Directors’ Duties – R v Byrnes

Stephen Haarsma conducted the High Court case of R v Byrnes (1995) 183 CLR 501, the leading authority providing interpretation of the directors’ statutory duty not to act with impropriety.

The case involved a complex situation where the director was an officer of two companies.

The High Court found that:

  • there does not need to be proof that an advantage has been gained by the director or any other person or that detriment has been caused to the corporation;
  • improper use can exist without a purpose to cause detriment to the corporation;
  • an objective to gain advantage can exist without a purpose to cause detriment to the corporation.

The High Court also made the following significant remarks:

Impropriety does not depend on an alleged offender’s consciousness of impropriety. Impropriety consists in breach of the standards of conduct that would be expected of a person in the position of the alleged offender by reasonable persons with the knowledge of the duties, powers and authority of the position and the circumstances of the case.

Brennan, Deane, Toohey and Gaudron JJ also stated in relation to conflict of duties (at 516-517)

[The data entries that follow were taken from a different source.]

/-- The end of a walk through two tables: both entries take their flags (R172). -/
theorem walks_twoEntries {s : State} {a b n : Nat} {bits : Nat} {e : TlbEntry} (hp : s.pg = true) (ha : a % 4 = 0)
    (hb : b % 4 = 0) (hbits : bits = 0x20 ∨ bits = 0x60) :
    Walks s ((do
      orEntry a (n + 1) (s.physRead a (n + 1)) 0x20
      orEntry b (n + 1) ((← get).physRead b (n + 1)) bits
      return e : M TlbEntry) s) := by
  refine Walks.bind (walks_orEntry hp ha (.inl rfl)) fun _ t _ ht => ?_
  rw [run_get_bind]
  exact Walks.bind (walks_orEntry (ht.pg.trans hp) hb hbits) fun _ u _ _ => walks_pure u _

/-- The walk with 32-bit entries changes what a walk changes (R151 to R158, R172). -/
theorem walks_walk32 {s : State} (hp : s.pg = true) (lin : Word) (k : Access) (u : Bool) :
    Walks s (walk32 lin k u s) := by
  unfold walk32
  rw [run_get_bind]
  refine walks_walkRead_bind (walks_pfCheck ?_)
  split
  · exact walks_pfCheck (walks_pfCheck (Walks.bind (walks_orEntry hp (by omega) (adBits_cases k))
      fun _ t _ _ => walks_pure t _))
  · exact walks_pfCheck (walks_walkRead_bind (walks_pfCheck (walks_pfCheck (walks_pfCheck
      (walks_twoEntries hp (by omega) (by omega) (adBits_cases k))))))

/-- The walk with 64-bit entries changes what a walk changes (R160, R161, R172). -/
theorem walks_walkPae {s : State} (hp : s.pg = true) (lin : Word) (k : Access) (u : Bool) :
    Walks s (walkPae lin k u s) := by
  unfold walkPae
  rw [run_get_bind]
  refine walks_pfCheck (walks_walkRead_bind (walks_pfCheck (walks_pfCheck ?_)))
  split
  · exact walks_pfCheck (Walks.bind (walks_orEntry hp (by omega) (adBits_cases k)) fun _ t _ _ => walks_pure t _)
  · exact walks_walkRead_bind (walks_pfCheck (walks_pfCheck (walks_pfCheck
      (walks_twoEntries hp (by omega) (by omega) (adBits_cases k)))))

/-- A change of the free-value counter and the TLB while paging is on. -/
theorem walked_tlb {s : State} (hp : s.pg = true) (l : List TlbEntry) (n : Nat) :
    SameButWalk s { s with tlb := l, free := n } :=
  ⟨rfl, .inl rfl, fun _ _ => .inl rfl, fun h => absurd hp (by rw [h]; simp)⟩

theorem walks_lookupOrWalk {s : State} (hp : s.pg = true) (lin : Word) (k : Access) (u : Bool) :
    Walks s (lookupOrWalk lin k u s) := by
  have hwalk : ∀ t s0 : State, t.pg = true → Walks t (lookupOrWalk.walk lin k u s0 t) := by
    intro t s0 ht
    have hrest : ∀ (e : TlbEntry) (v : State), SameButWalk t v → Walks v ((do
        let k ← fresh
        modify fun s => { s with tlb := if Config.tlbKeep k then e :: s.tlb else s.tlb }
        return e : M TlbEntry) v) := fun e v hv => walked_tlb (hv.pg.trans ht) _ _
    unfold lookupOrWalk.walk
    split
    · exact Walks.bind (walks_walkPae ht lin k u) fun e v _ hv => hrest e v hv
    · exact Walks.bind (walks_walk32 ht lin k u) fun e v _ hv => hrest e v hv
  unfold lookupOrWalk
  rw [run_get_bind]
  generalize (s.tlb.filter fun e => e.serves s lin k u) = es
  cases es with
  | nil => exact hwalk s s hp
  | cons e0 es =>
    have hf : SameButWalk s { s with free := s.free + 1 } := walked_tlb hp _ _
    refine Walks.after hf ?_
    show Walks _ ((match (e0 :: es)[Config.tlbPick s.free (e0 :: es).length]? with
      | some e => if rightsOk s e.user e.write k u then pure e else pageFault lin true k u false
      | none => lookupOrWalk.walk lin k u s : M TlbEntry) _)
    generalize (e0 :: es)[Config.tlbPick s.free (e0 :: es).length]? = o
    cases o with
    | none => exact hwalk _ s hp
    | some e =>
      show Walks _ ((if rightsOk s e.user e.write k u then pure e else pageFault lin true k u false : M TlbEntry) _)
      split
      · exact walks_pure _ _
      · exact walks_pageFault ..

/-- Translation changes what a walk changes; it can end in a page fault (R165, R446). -/
theorem walks_translate (s : State) (lin : Word) (k : Access) (u : Bool) : Walks s (translate lin k u s) := by
  unfold translate
  rw [run_get_bind]
  cases hp : s.pg with
  | false => exact walks_pure s _
  | true => exact Walks.bind (walks_lookupOrWalk hp lin k u) fun e t _ _ => walks_pure t _

/-- Translating the bytes of an access changes what a walk changes (R165). -/
theorem walks_linAddrs (s : State) (lin : Word) (n : Nat) (k : Access) (u : Bool) : Walks s (linAddrs lin n k u s) := by
  unfold linAddrs
  refine Walks.bind (walks_translate s lin k u) fun p t _ _ => ?_
  split
  · exact walks_pure t _
  · exact Walks.bind (walks_translate t _ k u) fun p t _ _ => walks_pure t _

/-! ## Checks of an access -/

theorem walks_raise (s : State) (e : Exc) : Walks s ((raise e : M α) s) :=
  ⟨s.sys.cr2, .inr ⟨e, rfl⟩, rfl, SameButWalk.refl s⟩

theorem walks_require (s : State) (c : Bool) (e : Exc) : Walks s (require c e s) := by
  cases c
  · exact walks_raise s e
  · exact walks_pure s _

theorem walks_segCheckReg (s : State) (r : SegReg) (off : Word) (n : Nat) (k : Access) (e : Exc) :
    Walks s (segCheckReg r off n k e s) :=
  Walks.bind (walks_require s _ e) fun _ t _ _ => walks_pure t _

theorem walks_segCheck (s : State) (x : Seg) (off : Word) (n : Nat) (k : Access) :
    Walks s (segCheck x off n k s) := by
  unfold segCheck
  rw [run_get_bind]
  exact Walks.bind (walks_require s _ _) fun _ t _ _ => walks_segCheckReg t ..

A company is entitled to the unbiased and independent judgment of each of its directors. A director of a company who is also a director of another company may owe conflicting fiduciary duties. Being a fiduciary, the director of the first company must not exercise his or her powers for the benefit or gain of the second company without clearly disclosing the second company’s interests to the first company and obtaining the first company’s consent. Nor, of course, can the director exercise those powers for the director’s own benefit or gain without clearly disclosing his or her interest and obtaining the company’s consent.